Blueberry rust caused by the fungal pathogen Pucciniastrum minimum (previously Thekopsora minima) is a significant disease of blueberry. Severe infections result in defoliation and yield losses. The complete lifecycle of P. minimum requires two plant hosts an Ericaceae, such as blueberry, and a Tsuga species (hemlock). However, in Australia, P. minimum persists in the blueberry plantations in the absence of Tsuga where it seems to continuously reinfect through urediniospore production. There are few publications available on the biological mechanisms of this infection process and whether there are dormant phases of the uredinia.
My presentation will focus on techniques we have developed to maintain a working collection of P. minimum in planta and to reliably germinate urediniospores in vitro, to enable further studies on pathogen biology. As an obligate parasite, only growing on a host, establishing and maintaining a biotrophic culture has been difficult with replication of published methodologies being largely unsuccessful. Similarly getting reliable germination of P. minimum urediniospores in vitro has been a challenge, despite availability of published methods.
Techniques tested for maintaining P. minimum in planta included inoculation of potted blueberry plants in a controlled-environment greenhouse, compared with those maintained outdoors, and a detached leaf culture. We found that the controlled environment of our greenhouse was unsuitable for P. minimum, with poor inoculation success.
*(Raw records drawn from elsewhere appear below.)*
-- ==== Sys2Proof/Certificates/Slice0/Obligations.lean ====
section
/-! DEFINITION. The statements for the provers, in the order of the manual's chapters. -/
open Sys2Proof Sys2Proof.Machine

/-- For every command c and every state s with c at the front of its queue, the step is exec of c on s with the queue's rest. With no
command waiting, the step answers the state after one tick: the local count rises by one and no part of the package but the count, bell
time and the bell unit changes. The tick on an empty queue is the model's choice (log entry 8). -/
def Obligations.StepRunsTheCommandInFront : Prop :=
  (∀ (s : State) (c : Instr) (rest : List Instr), s.pending = c :: rest → step s = exec c { s with pending := rest })
  ∧ (∀ s : State, s.pending = [] → ∃ t, step s = .next t ∧ t.pending = [] ∧ t.pkg.count = s.pkg.count + 1
      ∧ keepsBut [.count, .bell, .bellU] s.pkg t.pkg)

/-- Right after reset no command waits, bell time is 0 and the bell unit UNJOINED; every page's block is DISABLED with cause 0x05, no event
set or masked and its tallies at 0; CTRL of every page reads 0x0000_3E80 and passes its complement check; every port's link is DOWN; every
task context is IDLE; every window is CLOSED; no swap is armed; no fence stands; the package is not quarantined; nothing has been put
out. -/
def Obligations.ResetLeavesThePackageDisabled : Prop :=
  State.reset.pending = [] ∧ State.reset.pkg.bell = 0 ∧ State.reset.pkg.bellU.state = .unjoined
  ∧ (∀ g : Page, isIn State.reset.pkg g .disabled 0x05 ∧ (block State.reset.pkg g).evt = 0 ∧ (block State.reset.pkg g).mask = 0
      ∧ (block State.reset.pkg g).tin = 0 ∧ (block State.reset.pkg g).tout = 0
      ∧ getReg State.reset.pkg g 0x008 = 0x00003E80#32 ∧ pairOk State.reset.pkg g 0x008 = true)
  ∧ (∀ n : Fin 32, (portOfPkg State.reset.pkg n).lstate = .down)
  ∧ (∀ c : CtxId, (ctxOf State.reset.pkg c).state = .idle)
  ∧ (∀ st w, (winOf State.reset.pkg st w).state = .closed)
  ∧ (∀ d : Fin 4, (router State.reset.pkg d).armed = none)
  ∧ State.reset.pkg.fences = [] ∧ State.reset.pkg.quarantined = false ∧ State.reset.pkg.out = []

/-- From every state whose memory lists its bytes at strictly rising addresses and lists no byte that reads as an unlisted one, whatever
command is in front of the queue, a step that answers a next state leaves memory in that form: equal memories stay equal data (the form
and what an unlisted byte reads as are the model's, log entry 2). -/
def Obligations.EveryStepKeepsMemoryCanonical : Prop :=
  ∀ s t : State, Memory.wf s.pkg.mem = true → step s = .next t → Memory.wf t.pkg.mem = true

/-- From every state in which each issued, unretired instruction has an order number below the next one to be given, every step that answers a next state
leaves it so: a newly issued instruction never takes the number of one that has not retired. It holds right after reset. The numbering is the model's
(log entry 10). -/
def Obligations.EveryStepKeepsIssueNumbersFresh : Prop :=
  (∀ s t : State, (∀ i, i ∈ s.pkg.insts → i.id < s.pkg.nextId) → Runs s t → ∀ i, i ∈ t.pkg.insts → i.id < t.pkg.nextId)
  ∧ ∀ i, i ∈ State.reset.pkg.insts → i.id < State.reset.pkg.nextId

/-- From every state in which FAULT_N and THERM_N are asserted exactly as R427, R475 and R441 say of the package's other parts (trips,
throttled dies, refresh steps, hot selvage engines, lost rails, the recovery ROM), every step that answers a next state leaves both pins so. -/
def Obligations.AlertPinsFollowThePackage : Prop :=
  ∀ s t : State, s.pkg.pins.fault = faultOut s.pkg → s.pkg.pins.therm = thermOut s.pkg → step s = .next t →
    t.pkg.pins.fault = faultOut t.pkg ∧ t.pkg.pins.therm = thermOut t.pkg

/-- At reset memory has its canonical form and FAULT_N and THERM_N are as the other parts make them: the two invariants that every step
keeps hold at reset. -/
def Obligations.ResetMeetsTheInvariants : Prop :=
  Memory.wf State.reset.pkg.mem = true ∧ State.reset.pkg.pins.fault = faultOut State.reset.pkg
    ∧ State.reset.pkg.pins.therm = thermOut State.reset.pkg

/-- For every command and state: exec answers a next state with the queue as it was, or the command is JTAG_PRIVATE, permitted by scope bit
5 of the unlock, whose effect the manual does not give (R491), and it is refused by that name. -/
def Obligations.OnlyPrivateJtagStops : Prop :=
  ∀ (c : Instr) (s : State),
    (∃ t, exec c s = .next t ∧ t.pending = s.pending)
    ∨ (∃ code, c = .jtagPrivate code ∧ s.pkg.boot.scope.testBit 5 = true ∧ exec c s = .refused .jtagPrivate)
Plants outside were successfully inoculated and the disease spread readily. Detached leaf biotrophic cultures were also successful in maintaining P. minimum.
Methods investigated to germinate P. minimum urediniospores in vitro included: various formulations of media, using agar media in Petri dishes versus on microscope slides, and water suspensions of urediniospores versus a dusting technique. The germination rate of urediniospores over time after leaf detachment was also measured. The method of urediniospore transfer was the largest contributor to inoculation and in vitro germination success. Unlike other rusts, using a water suspension of P. minimum urediniospores often resulted in germination failure. Dusting of dry urediniospores onto leaves and plants, following by misting, gave greater inoculation success in planta. Similarly, dry dusting onto agar media resulted in much higher germination rates in vitro. Germination rate also changed significantly over time after leaf collection, highlighting the importance of running assays at the same intervals to get consistent results.
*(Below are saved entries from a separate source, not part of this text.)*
@[simp] theorem setBlock_bell (g : Page) (b : Block) : (setBlock p g b).bell = p.bell := rfl
@[simp] theorem setBlock_count (g : Page) (b : Block) : (setBlock p g b).count = p.count := rfl
@[simp] theorem setBlock_bellU (g : Page) (b : Block) : (setBlock p g b).bellU = p.bellU := rfl
@[simp] theorem setBlock_ports (g : Page) (b : Block) : (setBlock p g b).ports = p.ports := rfl
@[simp] theorem setBlock_routers (g : Page) (b : Block) : (setBlock p g b).routers = p.routers := rfl
@[simp] theorem setBlock_inbox (g : Page) (b : Block) : (setBlock p g b).inbox = p.inbox := rfl
@[simp] theorem setBlock_budget (g : Page) (b : Block) : (setBlock p g b).budget = p.budget := rfl
@[simp] theorem setBlock_mem (g : Page) (b : Block) : (setBlock p g b).mem = p.mem := rfl
@[simp] theorem setBlock_poison (g : Page) (b : Block) : (setBlock p g b).poison = p.poison := rfl
@[simp] theorem setBlock_ctxs (g : Page) (b : Block) : (setBlock p g b).ctxs = p.ctxs := rfl
@[simp] theorem setBlock_insts (g : Page) (b : Block) : (setBlock p g b).insts = p.insts := rfl
@[simp] theorem setBlock_stores (g : Page) (b : Block) : (setBlock p g b).stores = p.stores := rfl
@[simp] theorem setBlock_wins (g : Page) (b : Block) : (setBlock p g b).wins = p.wins := rfl
@[simp] theorem setBlock_engines (g : Page) (b : Block) : (setBlock p g b).engines = p.engines := rfl
@[simp] theorem setBlock_creqs (g : Page) (b : Block) : (setBlock p g b).creqs = p.creqs := rfl
@[simp] theorem setBlock_atomWins (g : Page) (b : Block) : (setBlock p g b).atomWins = p.atomWins := rfl
@[simp] theorem setBlock_ledgers (g : Page) (b : Block) : (setBlock p g b).ledgers = p.ledgers := rfl
@[simp] theorem setBlock_fences (g : Page) (b : Block) : (setBlock p g b).fences = p.fences := rfl
@[simp] theorem setBlock_quarantined (g : Page) (b : Block) : (setBlock p g b).quarantined = p.quarantined := rfl
@[simp] theorem setBlock_bobs (g : Page) (b : Block) : (setBlock p g b).bobs = p.bobs := rfl
@[simp] theorem setBlock_wells (g : Page) (b : Block) : (setBlock p g b).wells = p.wells := rfl
@[simp] theorem setBlock_spares (g : Page) (b : Block) : (setBlock p g b).spares = p.spares := rfl
@[simp] theorem setBlock_retired (g : Page) (b : Block) : (setBlock p g b).retired = p.retired := rfl
@[simp] theorem setBlock_nextSeq (g : Page) (b : Block) : (setBlock p g b).nextSeq = p.nextSeq := rfl
@[simp] theorem setBlock_nextId (g : Page) (b : Block) : (setBlock p g b).nextId = p.nextId := rfl
@[simp] theorem setBlock_records (g : Page) (b : Block) : (setBlock p g b).records = p.records := rfl
@[simp] theorem setBlock_nvPending (g : Page) (b : Block) : (setBlock p g b).nvPending = p.nvPending := rfl
@[simp] theorem setBlock_nvRecords (g : Page) (b : Block) : (setBlock p g b).nvRecords = p.nvRecords := rfl
@[simp] theorem setBlock_boots (g : Page) (b : Block) : (setBlock p g b).boots = p.boots := rfl
@[simp] theorem setBlock_serving (g : Page) (b : Block) : (setBlock p g b).serving = p.serving := rfl
@[simp] theorem setBlock_pw (g : Page) (b : Block) : (setBlock p g b).pw = p.pw := rfl
@[simp] theorem setBlock_stackUnits (g : Page) (b : Block) : (setBlock p g b).stackUnits = p.stackUnits := rfl
@[simp] theorem setBlock_mills (g : Page) (b : Block) : (setBlock p g b).mills = p.mills := rfl
@[simp] theorem setBlock_sels (g : Page) (b : Block) : (setBlock p g b).sels = p.sels := rfl
@[simp] theorem setBlock_selPorts (g : Page) (b : Block) : (setBlock p g b).selPorts = p.selPorts := rfl
@[simp] theorem setBlock_rv (g : Page) (b : Block) : (setBlock p g b).rv = p.rv := rfl
@[simp] theorem setBlock_boot (g : Page) (b : Block) : (setBlock p g b).boot = p.boot := rfl
@[simp] theorem setBlock_pins (g : Page) (b : Block) : (setBlock p g b).pins = p.pins := rfl
@[simp] theorem setBlock_stitches (g : Page) (b : Block) : (setBlock p g b).stitches = p.stitches := rfl
@[simp] theorem setBlock_thims (g : Page) (b : Block) : (setBlock p g b).thims = p.thims := rfl
@[simp] theorem setBlock_dbg (g : Page) (b : Block) : (setBlock p g b).dbg = p.dbg := rfl
@[simp] theorem setBlock_lost (g : Page) (b : Block) : (setBlock p g b).lost = p.lost := rfl
@[simp] theorem setBlock_out (g : Page) (b : Block) : (setBlock p g b).out = p.out := rfl
@[simp] theorem setBlock_free (g : Page) (b : Block) : (setBlock p g b).free = p.free := rfl

@[simp] theorem emit_bell (o : Out) : (emit p o).bell = p.bell := rfl
@[simp] theorem emit_count (o : Out) : (emit p o).count = p.count := rfl
@[simp] theorem emit_rg (o : Out) : (emit p o).rg = p.rg := rfl
@[simp] theorem emit_bellU (o : Out) : (emit p o).bellU = p.bellU := rfl
@[simp] theorem emit_ports (o : Out) : (emit p o).ports = p.ports := rfl
@[simp] theorem emit_routers (o : Out) : (emit p o).routers = p.routers := rfl
@[simp] theorem emit_inbox (o : Out) : (emit p o).inbox = p.inbox := rfl
@[simp] theorem emit_budget (o : Out) : (emit p o).budget = p.budget := rfl
@[simp] theorem emit_mem (o : Out) : (emit p o).mem = p.mem := rfl
@[simp] theorem emit_poison (o : Out) : (emit p o).poison = p.poison := rfl
@[simp] theorem emit_ctxs (o : Out) : (emit p o).ctxs = p.ctxs := rfl
@[simp] theorem emit_insts (o : Out) : (emit p o).insts = p.insts := rfl
@[simp] theorem emit_stores (o : Out) : (emit p o).stores = p.stores := rfl
@[simp] theorem emit_wins (o : Out) : (emit p o).wins = p.wins := rfl
@[simp] theorem emit_engines (o : Out) : (emit p o).engines = p.engines := rfl
@[simp] theorem emit_creqs (o : Out) : (emit p o).creqs = p.creqs := rfl
@[simp] theorem emit_atomWins (o : Out) : (emit p o).atomWins = p.atomWins := rfl
@[simp] theorem emit_ledgers (o : Out) : (emit p o).ledgers = p.ledgers := rfl
@[simp] theorem emit_fences (o : Out) : (emit p o).fences = p.fences := rfl
@[simp] theorem emit_quarantined (o : Out) : (emit p o).quarantined = p.quarantined := rfl
@[simp] theorem emit_bobs (o : Out) : (emit p o).bobs = p.bobs := rfl
@[simp] theorem emit_wells (o : Out) : (emit p o).wells = p.wells := rfl
@[simp] theorem emit_spares (o : Out) : (emit p o).spares = p.spares := rfl
@[simp] theorem emit_retired (o : Out) : (emit p o).retired = p.retired := rfl
@[simp] theorem emit_nextSeq (o : Out) : (emit p o).nextSeq = p.nextSeq := rfl
@[simp] theorem emit_nextId (o : Out) : (emit p o).nextId = p.nextId := rfl
@[simp] theorem emit_records (o : Out) : (emit p o).records = p.records := rfl
@[simp] theorem emit_nvPending (o : Out) : (emit p o).nvPending = p.nvPending := rfl
@[simp] theorem emit_nvRecords (o : Out) : (emit p o).nvRecords = p.nvRecords := rfl
@[simp] theorem emit_boots (o : Out) : (emit p o).boots = p.boots := rfl
@[simp] theorem emit_serving (o : Out) : (emit p o).serving = p.serving := rfl
@[simp] theorem emit_pw (o : Out) : (emit p o).pw = p.pw := rfl
@[simp] theorem emit_stackUnits (o : Out) : (emit p o).stackUnits = p.stackUnits := rfl
@[simp] theorem emit_mills (o : Out) : (emit p o).mills = p.mills := rfl
@[simp] theorem emit_sels (o : Out) : (emit p o).sels = p.sels := rfl
@[simp] theorem emit_selPorts (o : Out) : (emit p o).selPorts = p.selPorts := rfl
@[simp] theorem emit_rv (o : Out) : (emit p o).rv = p.rv := rfl
@[simp] theorem emit_boot (o : Out) : (emit p o).boot = p.boot := rfl
@[simp] theorem emit_pins (o : Out) : (emit p o).pins = p.pins := rfl
@[simp] theorem emit_stitches (o : Out) : (emit p o).stitches = p.stitches := rfl
@[simp] theorem emit_thims (o : Out) : (emit p o).thims = p.thims := rfl
@[simp] theorem emit_dbg (o : Out) : (emit p o).dbg = p.dbg := rfl
@[simp] theorem emit_lost (o : Out) : (emit p o).lost = p.lost := rfl
@[simp] theorem emit_free (o : Out) : (emit p o).free = p.free := rfl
Maintaining collections of obligate parasite pathogens like rust is notoriously difficult. The methodologies presented in this study provide a foundation for more reliable maintenance of working collections of rust. Thereby increasing pathological research capacity on rust biology and supporting the collection and preservation of single-pustule derived cultures for genomic research.
Whilst there are many publications reporting on germination of urediniospores in vitro for many different rust species, they do not include detail on the intricacies of working with rust pathogens. With this study we hope that a more in-depth exploration of the factors that affect germination rates in P.minimum and the publication of our failures will allow other researchers to refine their own methodology when working with rust species.